Le PS s’est encore dissous à la suite d’une décision de justice remettant en cause le processus d’adhésion au Nupes

A quelques heures du scrutin, la Nouvelle Union populaire économique et sociale (Nupes) n’a pas de pause légale. Mardi 7 juin, le Conseil d’Etat lui a donné un terrain contre le ministère de l’Intérieur, le considérant comme une “nuance politique unique” pour les deux tours des législatives (12 et 19 juin). En revanche, le même jour, le tribunal de Crète résume le processus qui a conduit le Parti socialiste (PS) à rejoindre Nupes. Ce sont quatre militants socialistes, sans responsabilité au sein du parti, qui ont saisi la justice.

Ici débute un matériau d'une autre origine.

/-- TERM_DISABLE (R156). -/
def opTermDisable (r : Nat) (a : Accepted) (d : Dev) : CmdRes :=
  d.rgTerm r a fun g =>
    if !d.termActive g then d.wrongState g
    else
      match (d.term g).state with
      | .free => d.wrongState g
      | .disabled => d.wrongState g
      | _ => .done ((d.slotMove g 10 .disabled).hwPushRetry g 3) .ok []

/-- TERM_ENABLE (R156). -/
def opTermEnable (r : Nat) (a : Accepted) (d : Dev) : CmdRes :=
  d.rgTerm r a fun g =>
    if (d.term g).state = .disabled ∧ d.termActive g then .done ((d.slotMove g 11 .provisioned).hwPushRetry g 4) .ok []
    else d.wrongState g

/-- TERM_RELEASE (R156, R157). -/
def opTermRelease (r : Nat) (a : Accepted) (d : Dev) : CmdRes :=
  d.rgTerm r a fun g =>
    let s := (d.term g).state
    if s = .free ∨ (d.tf (g / 512)).state = .standby then d.wrongState g
    else
      let d1 := d.slotMove g 12 .free
      .done (if s = .assigned ∨ s = .operation ∨ s = .lost then d1.hwPushRetry g 2 else d1) .ok []

/-- TERM_SET_IK (R178). -/
def opTermSetIk (r : Nat) (a : Accepted) (d : Dev) : CmdRes :=
  d.rgTerm r a fun g =>
    let st := (d.term g).state
    if d.copyTree (g / 512) ∨ !(st == .assigned || st == .operation || st == .lost) then d.wrongState g
    else
      let k := a.dat64 0 + 2 ^ 64 * a.dat64 2
      .done ((d.onTerm g fun x => { x with ik := some k }).pxEvent (g / 512) (.ik g)) .ok []

/-- TERM_READ (R192). -/
def opTermRead (r : Nat) (a : Accepted) (d : Dev) : CmdRes :=
  d.rgTerm r a fun g =>
    let x := d.term g
    .done d .ok ([(0, x.state.code + 2 ^ 8 * x.fails + 2 ^ 16 * b2n x.ik.isSome + 2 ^ 17 * b2n x.adj.isSome +
        2 ^ 18 * b2n (d.prof g).valid), (1, x.eqd % 2 ^ 24), (2, unsigned 32 x.o), (3, unsigned 24 x.rtd)] ++ outWords 4 2 x.sn)

/-- PROFILE_READ (R192). -/
def opProfileRead (r : Nat) (a : Accepted) (d : Dev) : CmdRes :=
  d.rgTerm r a fun g =>
    if (d.prof g).ue then .done d .memoryFault [] else .done d .ok (outBytes 0 8 (d.prof g).bytes)

/-- PROFILE_INVALIDATE (R173). -/
def opProfileInvalidate (r : Nat) (a : Accepted) (d : Dev) : CmdRes :=
  d.rgTerm r a fun g => .done (d.invalidate g 3) .ok []

/-- The key of a bank's tail bytes. -/
def tailKey (r : Nat) (src : Src) : Nat := 32 * r + bankOf src

/-- PLOAM_TAIL (R192): OBJ names a terminal of the reach, or a tree for a broadcast. -/
def opPloamTail (r : Nat) (a : Accepted) (d : Dev) : CmdRes :=
  let t := if bit a.obj 16 then bits a.obj 15 0 else bits a.obj 15 0 / 512
  let st := if bit a.obj 16 then (d.tf t).state.code else (d.term (bits a.obj 15 0)).state.code
  if !d.treeOpen a.src t then .refuse .denied st
  else if t / 8 ≠ r ∨ !d.reachExists r then .refuse .badArgument st
  else .done (d.onRx fun x => { x with tails := x.tails.set (tailKey r a.src) (leBytes 4 (a.dat 0) ++ leBytes 1 (a.dat 1)) }) .ok []

/-- The identifiers of the four hardware downstream messages (R177; log entry 13): Assign_ONU-ID, Ranging_Time,
Deactivate_ONU-ID, Disable_Serial_Number. -/
def hwIdent (i : Nat) : Bool := decide (3 ≤ i ∧ i ≤ 6)

/-- The content bytes of PLOAM_SEND: bytes 0 to 30 from _DATA, 31 to 35 from the bank's tail (R192). -/
def Dev.ploamContent (d : Dev) (r : Nat) (a : Accepted) : List Byte :=
  ((List.range 8).flatMap fun i => leBytes 4 (a.dat i)).drop 1 ++
    ((d.rx.tails.get? (tailKey r a.src)).getD [0, 0, 0, 0, 0])

/-- PLOAM_SEND (R178, R192). -/
def opPloamSend (r : Nat) (a : Accepted) (d : Dev) : CmdRes :=
  let bc := bit a.obj 16
  let x := bits a.obj 15 0
  let t := if bc then x else x / 512
  let st := if bc then (d.tf t).state.code else (d.term x).state.code
  let legal := (d.tf t).state = .active ∧
    (bc ∨ (d.term x).state = .assigned ∨ (d.term x).state = .operation ∨ (d.term x).state = .lost)
  if !d.treeOpen a.src t then .refuse .denied st
  else if t / 8 ≠ r ∨ !d.reachExists r ∨ hwIdent (a.db 0 7 0) then .refuse .badArgument st
  else if ¬ legal then .refuse .notInState st
  else if 64 ≤ (d.rg t).hostq.length then .done d .tableFull []
  else
    let seq := if bc then (d.rg t).bcastSeq else (d.term x).seq
    let m : HostMsg := ⟨if bc then 1023 else x % 512, a.db 0 7 0, d.ploamContent r a, seq, if bc then none else (d.term x).ik⟩
    let d1 := d.onRg t fun y => { y with hostq := y.hostq ++ [m], bcastSeq := if bc then (y.bcastSeq + 1) % 256 else y.bcastSeq }
    let d2 := if bc then d1 else d1.onTerm x fun y => { y with seq := (y.seq + 1) % 256, hwSeqs := y.hwSeqs.filter fun q => q ≠ seq }
    .done (d2.onRx fun y => { y with tails := y.tails.erase (tailKey r a.src) }) .ok [(0, seq)]

end Sys2Proof.Machine
end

Selon la décision, la direction du PS aurait dû organiser un congrès national impliquant les combattants, et ne pas se contenter d’un vote du Conseil national, le “parlement” du PS, le 6 mai pour approuver – avec 62% des voix – la Accord PS., La France insoumise (LFI), le Parti communiste (PC) et Europe Ecologie-Les Verts (EELV). Le juge a ordonné au PS de tenir un congrès national dans un délai d’un mois, passible d’une amende pécuniaire de 500 euros par jour.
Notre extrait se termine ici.